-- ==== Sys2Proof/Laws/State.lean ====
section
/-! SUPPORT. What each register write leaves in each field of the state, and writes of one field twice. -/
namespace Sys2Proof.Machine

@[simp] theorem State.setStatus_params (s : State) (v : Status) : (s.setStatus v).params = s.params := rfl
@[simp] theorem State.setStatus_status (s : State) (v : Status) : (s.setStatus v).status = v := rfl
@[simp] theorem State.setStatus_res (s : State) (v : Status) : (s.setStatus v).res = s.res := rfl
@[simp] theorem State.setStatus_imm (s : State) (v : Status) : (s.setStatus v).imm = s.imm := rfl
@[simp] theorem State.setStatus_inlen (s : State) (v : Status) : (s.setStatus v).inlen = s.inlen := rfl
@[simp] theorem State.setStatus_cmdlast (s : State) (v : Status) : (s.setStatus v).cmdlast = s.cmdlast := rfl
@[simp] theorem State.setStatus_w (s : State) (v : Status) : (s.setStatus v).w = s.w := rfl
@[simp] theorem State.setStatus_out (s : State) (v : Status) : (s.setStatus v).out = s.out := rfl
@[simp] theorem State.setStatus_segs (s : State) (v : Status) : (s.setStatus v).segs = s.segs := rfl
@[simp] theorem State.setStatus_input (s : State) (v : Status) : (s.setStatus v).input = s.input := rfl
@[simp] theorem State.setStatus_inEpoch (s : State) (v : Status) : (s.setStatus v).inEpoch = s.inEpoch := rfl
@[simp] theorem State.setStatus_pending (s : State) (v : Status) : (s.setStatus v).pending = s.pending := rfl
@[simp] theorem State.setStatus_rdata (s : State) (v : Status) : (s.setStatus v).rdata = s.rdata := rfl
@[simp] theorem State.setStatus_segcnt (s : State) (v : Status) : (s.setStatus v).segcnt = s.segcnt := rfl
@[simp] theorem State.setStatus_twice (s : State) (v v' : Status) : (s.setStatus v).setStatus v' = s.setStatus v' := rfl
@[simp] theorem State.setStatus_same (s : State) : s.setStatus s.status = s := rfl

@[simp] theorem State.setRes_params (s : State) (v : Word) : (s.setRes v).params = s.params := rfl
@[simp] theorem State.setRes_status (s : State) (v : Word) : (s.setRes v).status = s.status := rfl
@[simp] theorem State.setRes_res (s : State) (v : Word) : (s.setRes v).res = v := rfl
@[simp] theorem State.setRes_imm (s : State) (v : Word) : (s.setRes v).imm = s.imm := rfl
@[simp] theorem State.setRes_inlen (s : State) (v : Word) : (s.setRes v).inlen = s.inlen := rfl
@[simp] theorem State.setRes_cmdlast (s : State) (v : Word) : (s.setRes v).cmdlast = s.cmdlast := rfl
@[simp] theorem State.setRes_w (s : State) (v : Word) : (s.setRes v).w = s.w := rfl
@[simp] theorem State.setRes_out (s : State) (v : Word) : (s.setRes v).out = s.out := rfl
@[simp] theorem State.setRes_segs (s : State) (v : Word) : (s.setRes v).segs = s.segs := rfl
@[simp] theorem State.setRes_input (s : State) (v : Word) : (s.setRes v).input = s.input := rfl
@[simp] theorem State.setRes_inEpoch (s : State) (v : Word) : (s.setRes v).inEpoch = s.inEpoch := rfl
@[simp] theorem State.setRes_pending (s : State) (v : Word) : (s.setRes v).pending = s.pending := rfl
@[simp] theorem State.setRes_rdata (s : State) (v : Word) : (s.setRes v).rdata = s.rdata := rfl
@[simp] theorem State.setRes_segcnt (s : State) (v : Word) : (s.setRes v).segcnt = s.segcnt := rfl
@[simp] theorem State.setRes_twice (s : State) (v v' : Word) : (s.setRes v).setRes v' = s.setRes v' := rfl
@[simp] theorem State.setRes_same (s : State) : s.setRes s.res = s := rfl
* * *
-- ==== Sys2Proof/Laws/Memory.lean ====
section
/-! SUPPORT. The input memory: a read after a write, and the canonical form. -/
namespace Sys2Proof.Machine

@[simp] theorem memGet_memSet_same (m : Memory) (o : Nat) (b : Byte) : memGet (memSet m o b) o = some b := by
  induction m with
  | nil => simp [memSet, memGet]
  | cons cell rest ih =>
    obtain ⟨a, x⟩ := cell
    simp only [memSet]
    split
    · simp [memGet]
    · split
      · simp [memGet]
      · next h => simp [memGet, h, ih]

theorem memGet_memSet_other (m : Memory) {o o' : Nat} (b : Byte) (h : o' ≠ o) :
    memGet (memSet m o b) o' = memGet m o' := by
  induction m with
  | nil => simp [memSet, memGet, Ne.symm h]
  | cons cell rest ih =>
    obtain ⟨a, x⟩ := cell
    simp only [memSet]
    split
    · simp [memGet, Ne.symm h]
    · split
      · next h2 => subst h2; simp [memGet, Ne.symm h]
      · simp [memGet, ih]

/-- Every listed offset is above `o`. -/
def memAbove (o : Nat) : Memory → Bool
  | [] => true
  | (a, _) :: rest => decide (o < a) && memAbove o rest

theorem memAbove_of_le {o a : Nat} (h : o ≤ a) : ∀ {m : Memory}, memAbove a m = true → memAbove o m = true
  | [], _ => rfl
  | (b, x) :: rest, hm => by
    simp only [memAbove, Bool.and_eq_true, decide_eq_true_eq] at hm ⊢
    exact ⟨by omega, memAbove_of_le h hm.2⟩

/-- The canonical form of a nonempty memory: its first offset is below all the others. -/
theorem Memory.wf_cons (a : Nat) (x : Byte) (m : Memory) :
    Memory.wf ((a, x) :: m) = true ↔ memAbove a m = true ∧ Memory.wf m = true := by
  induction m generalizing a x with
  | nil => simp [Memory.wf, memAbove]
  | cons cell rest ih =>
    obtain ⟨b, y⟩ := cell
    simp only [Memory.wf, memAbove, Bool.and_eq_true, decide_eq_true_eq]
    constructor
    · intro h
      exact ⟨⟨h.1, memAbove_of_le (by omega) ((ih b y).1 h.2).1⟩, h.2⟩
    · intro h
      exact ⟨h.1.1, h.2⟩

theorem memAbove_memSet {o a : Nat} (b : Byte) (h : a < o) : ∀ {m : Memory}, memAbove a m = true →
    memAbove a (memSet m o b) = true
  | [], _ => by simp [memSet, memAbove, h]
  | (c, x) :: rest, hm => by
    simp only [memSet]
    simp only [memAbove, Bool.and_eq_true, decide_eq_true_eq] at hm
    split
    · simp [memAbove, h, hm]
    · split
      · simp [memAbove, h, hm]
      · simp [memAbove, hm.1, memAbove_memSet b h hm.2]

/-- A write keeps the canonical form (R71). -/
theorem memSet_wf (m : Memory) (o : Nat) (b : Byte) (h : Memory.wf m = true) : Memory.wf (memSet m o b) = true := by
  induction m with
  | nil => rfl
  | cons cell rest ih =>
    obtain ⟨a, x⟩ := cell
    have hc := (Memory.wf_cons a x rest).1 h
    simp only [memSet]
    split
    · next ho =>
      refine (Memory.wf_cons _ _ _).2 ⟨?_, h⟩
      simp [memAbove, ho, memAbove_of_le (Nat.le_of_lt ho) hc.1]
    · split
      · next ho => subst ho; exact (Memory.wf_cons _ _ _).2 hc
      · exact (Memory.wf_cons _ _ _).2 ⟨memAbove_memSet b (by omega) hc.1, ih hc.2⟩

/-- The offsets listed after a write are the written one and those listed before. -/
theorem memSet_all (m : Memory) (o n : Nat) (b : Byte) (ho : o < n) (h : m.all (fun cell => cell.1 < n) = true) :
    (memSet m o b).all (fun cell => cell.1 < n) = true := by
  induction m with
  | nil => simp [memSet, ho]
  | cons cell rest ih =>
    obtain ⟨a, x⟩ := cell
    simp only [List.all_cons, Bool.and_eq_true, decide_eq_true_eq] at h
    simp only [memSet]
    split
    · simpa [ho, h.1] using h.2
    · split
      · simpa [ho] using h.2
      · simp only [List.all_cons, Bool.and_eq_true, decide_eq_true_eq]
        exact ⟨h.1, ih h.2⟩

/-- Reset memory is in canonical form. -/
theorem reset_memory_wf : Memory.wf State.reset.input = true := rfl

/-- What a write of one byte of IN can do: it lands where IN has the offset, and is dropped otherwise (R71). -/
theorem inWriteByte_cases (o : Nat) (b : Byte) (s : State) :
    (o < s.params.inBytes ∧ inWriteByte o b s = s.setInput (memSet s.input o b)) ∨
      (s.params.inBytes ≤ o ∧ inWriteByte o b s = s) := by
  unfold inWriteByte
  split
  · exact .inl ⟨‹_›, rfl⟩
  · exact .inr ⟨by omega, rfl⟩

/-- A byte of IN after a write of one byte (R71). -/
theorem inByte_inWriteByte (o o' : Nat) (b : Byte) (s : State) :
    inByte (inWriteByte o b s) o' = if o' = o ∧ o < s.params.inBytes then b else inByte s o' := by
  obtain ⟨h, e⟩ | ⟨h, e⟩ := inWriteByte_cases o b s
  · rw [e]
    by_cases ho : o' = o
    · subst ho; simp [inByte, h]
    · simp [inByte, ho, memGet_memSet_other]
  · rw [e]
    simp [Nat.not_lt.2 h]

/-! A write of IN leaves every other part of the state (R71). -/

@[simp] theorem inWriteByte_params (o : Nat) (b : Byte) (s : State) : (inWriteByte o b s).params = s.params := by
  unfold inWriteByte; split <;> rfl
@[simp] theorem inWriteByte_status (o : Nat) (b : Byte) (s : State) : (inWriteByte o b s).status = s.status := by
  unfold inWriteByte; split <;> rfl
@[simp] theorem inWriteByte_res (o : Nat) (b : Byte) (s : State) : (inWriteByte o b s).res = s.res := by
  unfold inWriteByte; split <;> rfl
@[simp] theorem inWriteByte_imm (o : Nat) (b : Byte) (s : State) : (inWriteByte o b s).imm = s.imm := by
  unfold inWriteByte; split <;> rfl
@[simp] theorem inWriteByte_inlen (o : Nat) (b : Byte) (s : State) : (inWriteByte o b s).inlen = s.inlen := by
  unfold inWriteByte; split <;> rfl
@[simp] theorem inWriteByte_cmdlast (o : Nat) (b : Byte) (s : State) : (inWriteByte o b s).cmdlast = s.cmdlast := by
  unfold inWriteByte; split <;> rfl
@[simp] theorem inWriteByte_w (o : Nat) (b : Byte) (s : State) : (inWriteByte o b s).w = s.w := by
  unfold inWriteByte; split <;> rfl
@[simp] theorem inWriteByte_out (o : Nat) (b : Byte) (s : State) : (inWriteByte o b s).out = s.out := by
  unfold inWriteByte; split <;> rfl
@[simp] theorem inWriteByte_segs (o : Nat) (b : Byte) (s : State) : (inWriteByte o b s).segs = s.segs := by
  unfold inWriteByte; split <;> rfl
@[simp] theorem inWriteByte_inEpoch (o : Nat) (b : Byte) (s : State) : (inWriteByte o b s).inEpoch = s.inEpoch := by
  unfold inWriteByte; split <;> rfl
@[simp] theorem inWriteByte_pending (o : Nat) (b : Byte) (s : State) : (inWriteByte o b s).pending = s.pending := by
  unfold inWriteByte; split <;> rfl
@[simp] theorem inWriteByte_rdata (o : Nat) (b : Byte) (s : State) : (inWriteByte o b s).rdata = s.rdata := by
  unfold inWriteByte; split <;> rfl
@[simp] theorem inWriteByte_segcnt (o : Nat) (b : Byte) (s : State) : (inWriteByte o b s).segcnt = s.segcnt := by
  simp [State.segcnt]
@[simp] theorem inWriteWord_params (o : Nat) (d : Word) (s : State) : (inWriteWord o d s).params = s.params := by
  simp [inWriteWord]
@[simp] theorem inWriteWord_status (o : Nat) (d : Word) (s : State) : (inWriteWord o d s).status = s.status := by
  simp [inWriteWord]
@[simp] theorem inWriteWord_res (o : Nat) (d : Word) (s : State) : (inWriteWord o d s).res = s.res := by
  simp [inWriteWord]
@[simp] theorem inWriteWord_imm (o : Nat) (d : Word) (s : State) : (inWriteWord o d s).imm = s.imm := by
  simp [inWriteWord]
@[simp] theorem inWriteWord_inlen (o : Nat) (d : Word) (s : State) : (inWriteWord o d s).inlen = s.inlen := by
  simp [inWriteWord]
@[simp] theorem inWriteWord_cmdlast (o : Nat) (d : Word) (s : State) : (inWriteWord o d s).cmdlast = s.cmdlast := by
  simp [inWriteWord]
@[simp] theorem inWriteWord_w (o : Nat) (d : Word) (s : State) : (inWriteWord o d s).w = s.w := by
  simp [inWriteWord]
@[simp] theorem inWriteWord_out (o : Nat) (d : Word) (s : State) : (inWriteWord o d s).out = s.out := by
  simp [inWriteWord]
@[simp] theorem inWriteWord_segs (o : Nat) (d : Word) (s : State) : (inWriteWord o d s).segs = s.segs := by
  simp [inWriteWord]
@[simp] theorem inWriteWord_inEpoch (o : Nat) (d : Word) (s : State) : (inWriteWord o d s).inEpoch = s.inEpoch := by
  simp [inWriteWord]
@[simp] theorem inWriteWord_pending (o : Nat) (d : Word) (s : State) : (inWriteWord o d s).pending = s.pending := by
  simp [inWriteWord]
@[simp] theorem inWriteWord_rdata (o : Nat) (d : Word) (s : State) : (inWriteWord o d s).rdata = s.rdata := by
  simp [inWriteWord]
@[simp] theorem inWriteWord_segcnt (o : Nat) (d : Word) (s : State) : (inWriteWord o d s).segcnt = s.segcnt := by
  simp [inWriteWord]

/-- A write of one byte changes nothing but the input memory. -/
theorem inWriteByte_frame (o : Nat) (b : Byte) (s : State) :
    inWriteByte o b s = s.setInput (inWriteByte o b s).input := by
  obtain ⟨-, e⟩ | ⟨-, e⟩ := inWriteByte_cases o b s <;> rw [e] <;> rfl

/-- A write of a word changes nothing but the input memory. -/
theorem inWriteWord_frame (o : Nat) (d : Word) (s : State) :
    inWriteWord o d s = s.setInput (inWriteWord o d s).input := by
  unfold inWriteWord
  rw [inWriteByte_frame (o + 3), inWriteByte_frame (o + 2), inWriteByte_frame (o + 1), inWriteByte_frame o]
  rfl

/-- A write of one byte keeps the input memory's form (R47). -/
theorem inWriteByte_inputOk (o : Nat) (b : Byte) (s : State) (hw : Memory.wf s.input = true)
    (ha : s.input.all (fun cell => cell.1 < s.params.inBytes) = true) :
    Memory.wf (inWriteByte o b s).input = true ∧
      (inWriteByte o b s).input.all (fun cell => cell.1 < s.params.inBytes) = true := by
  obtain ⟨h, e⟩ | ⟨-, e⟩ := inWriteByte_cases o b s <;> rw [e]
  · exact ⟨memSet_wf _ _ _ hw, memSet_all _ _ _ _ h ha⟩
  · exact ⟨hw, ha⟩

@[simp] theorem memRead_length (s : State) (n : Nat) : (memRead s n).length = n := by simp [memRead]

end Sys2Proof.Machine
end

-- ABOUT THIS TASK --
Of the lines above, extract only those from the line with "-- ==== Sys2Proof/Laws/State.lean" to the line with "(s.setStatus v).inEpoch = s.inEpoch := rfl", both included, exactly as written.

-- TASK RESPONSE --
-- ==== Sys2Proof/Laws/State.lean ====
section
/-! SUPPORT. What each register write leaves in each field of the state, and writes of one field twice. -/
namespace Sys2Proof.Machine

@[simp] theorem State.setStatus_params (s : State) (v : Status) : (s.setStatus v).params = s.params := rfl
@[simp] theorem State.setStatus_status (s : State) (v : Status) : (s.setStatus v).status = v := rfl
@[simp] theorem State.setStatus_res (s : State) (v : Status) : (s.setStatus v).res = s.res := rfl
@[simp] theorem State.setStatus_imm (s : State) (v : Status) : (s.setStatus v).imm = s.imm := rfl
@[simp] theorem State.setStatus_inlen (s : State) (v : Status) : (s.setStatus v).inlen = s.inlen := rfl
@[simp] theorem State.setStatus_cmdlast (s : State) (v : Status) : (s.setStatus v).cmdlast = s.cmdlast := rfl
@[simp] theorem State.setStatus_w (s : State) (v : Status) : (s.setStatus v).w = s.w := rfl
@[simp] theorem State.setStatus_out (s : State) (v : Status) : (s.setStatus v).out = s.out := rfl
@[simp] theorem State.setStatus_segs (s : State) (v : Status) : (s.setStatus v).segs = s.segs := rfl
@[simp] theorem State.setStatus_input (s : State) (v : Status) : (s.setStatus v).input = s.input := rfl
@[simp] theorem State.setStatus_inEpoch (s : State) (v : Status) : (s.setStatus v).inEpoch = s.inEpoch := rfl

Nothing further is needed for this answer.